▶ WORK TO COMPLETE
Report each line of the entries that includes "tags" by copying it.

▶ SUPPLIED DATA
= = =
-- ==== Sys2Proof/Tests/Slice0.lean ====
section
/-! SUPPORT. Tests: operands that WellFormed refuses, and for each statement with hypotheses states and operands that meet
them (`meets_…`, named after the statement). Values come from the tables of the spec. -/

namespace Sys2Proof.Tests

open Sys2Proof.Machine

-- One theorem at a time: every kernel evaluation under way holds a thread.
set_option Elab.async false

/-! ## States and packets to start from -/

/-- The module up at PL3 on the PLL, some time after reset. -/
def live : State :=
  ({ State.reset with pwr := { Pwr.reset with phase := .running }, net := 4000000, tb := 4000000 }.setReg Reg.pwrLevel 3).setReg
    Reg.clkStat 1

/-- A request of the host, TAG 7, last in its burst. -/
def pkt (ws : List Word) (target : BitVec 16 := 5) : Packet := ⟨.host, 0, false, false, false, true, false, 7, target, 0, ws⟩

/-- `live` with something done to axis 5. -/
def axis5 (f : Axis → Axis) : State := live.setAx 5 (f (live.ax 5))

/-- `live` with axis 5 in a state. -/
def inState (st : AxState) : State := axis5 fun x => { x with st := st }

/-- An open command of the host for axis 5. -/
def open5 (op : Op) (place : Place) (id : Nat := 0) : Cmd :=
  ⟨id, op, .host, 0, 100 + id, 5, false, false, false, .host, 0, 0, 0, [], place, 0, none⟩

/-- With open commands. -/
def withTags (s : State) (l : List Cmd) : State := { s with tags := l, nextId := 50 }

/-- A segment at rest from tick `a` for `n` ticks that has come into force. -/
def restSeg (a n : Nat) : Seg :=
  ⟨a, n, 0, 0, 0, 0, 0, Hdr.module, 0, 0, [], .move, false, true, false, false, [], n⟩

/-- A run of command 0 that is to fetch entry 0 of block 3. -/
def run0 : Run :=
  { cmd := 0, hdr := Hdr.module, first := 3, next := some (3, 0), lastAt := none, loops := [], controls := 0, fetched := []
    endP := 0, endV := 0, endT := 0, wait := [], cur := none, bad := false, awaits := false, blocks := [3], rejoining := false
    rejoinAt := none, rejoinP := 0, rejoinLoops := [] }

/-! ## Packets that go on at once -/

/-- The conditions of `State.Enters`, to be evaluated. -/
def entersNow (u : State) (op : Op) (p : Packet) : Bool :=
  p.port != .boot && u.portOpen p.port && !u.notMember (some op) p.target.toNat &&
  (u.entryCheck op p (u.entryPort p.port) (originOf p (u.entryPort p.port))).isNone &&
  !u.stampedOrder (u.entryPort p.port) && p.lastInBurst &&
  (u.held? (u.entryPort p.port) (originOf p (u.entryPort p.port))).isEmpty && u.tags.all fun c => c.id != u.nextId

theorem enters_of_entersNow {u : State} {op : Op} {p : Packet} (h : entersNow u op p = true) : u.Enters op p := by
  simp only [entersNow, Bool.and_eq_true, bne_iff_ne, Bool.not_eq_true', Option.isNone_iff_eq_none, List.isEmpty_iff,
    List.all_eq_true] at h
  obtain ⟨⟨⟨⟨⟨⟨⟨h1, h2⟩, h3⟩, h4⟩, h5⟩, h6⟩, h7⟩, h8⟩ := h
  exact ⟨h1, h2, h3, h4, h5, h6, h7, h8⟩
= = =
▶ RESPONSE AREA
def withTags (s : State) (l : List Cmd) : State := { s with tags := l, nextId := 50 }
  (u.held? (u.entryPort p.port) (originOf p (u.entryPort p.port))).isEmpty && u.tags.all fun c => c.id != u.nextId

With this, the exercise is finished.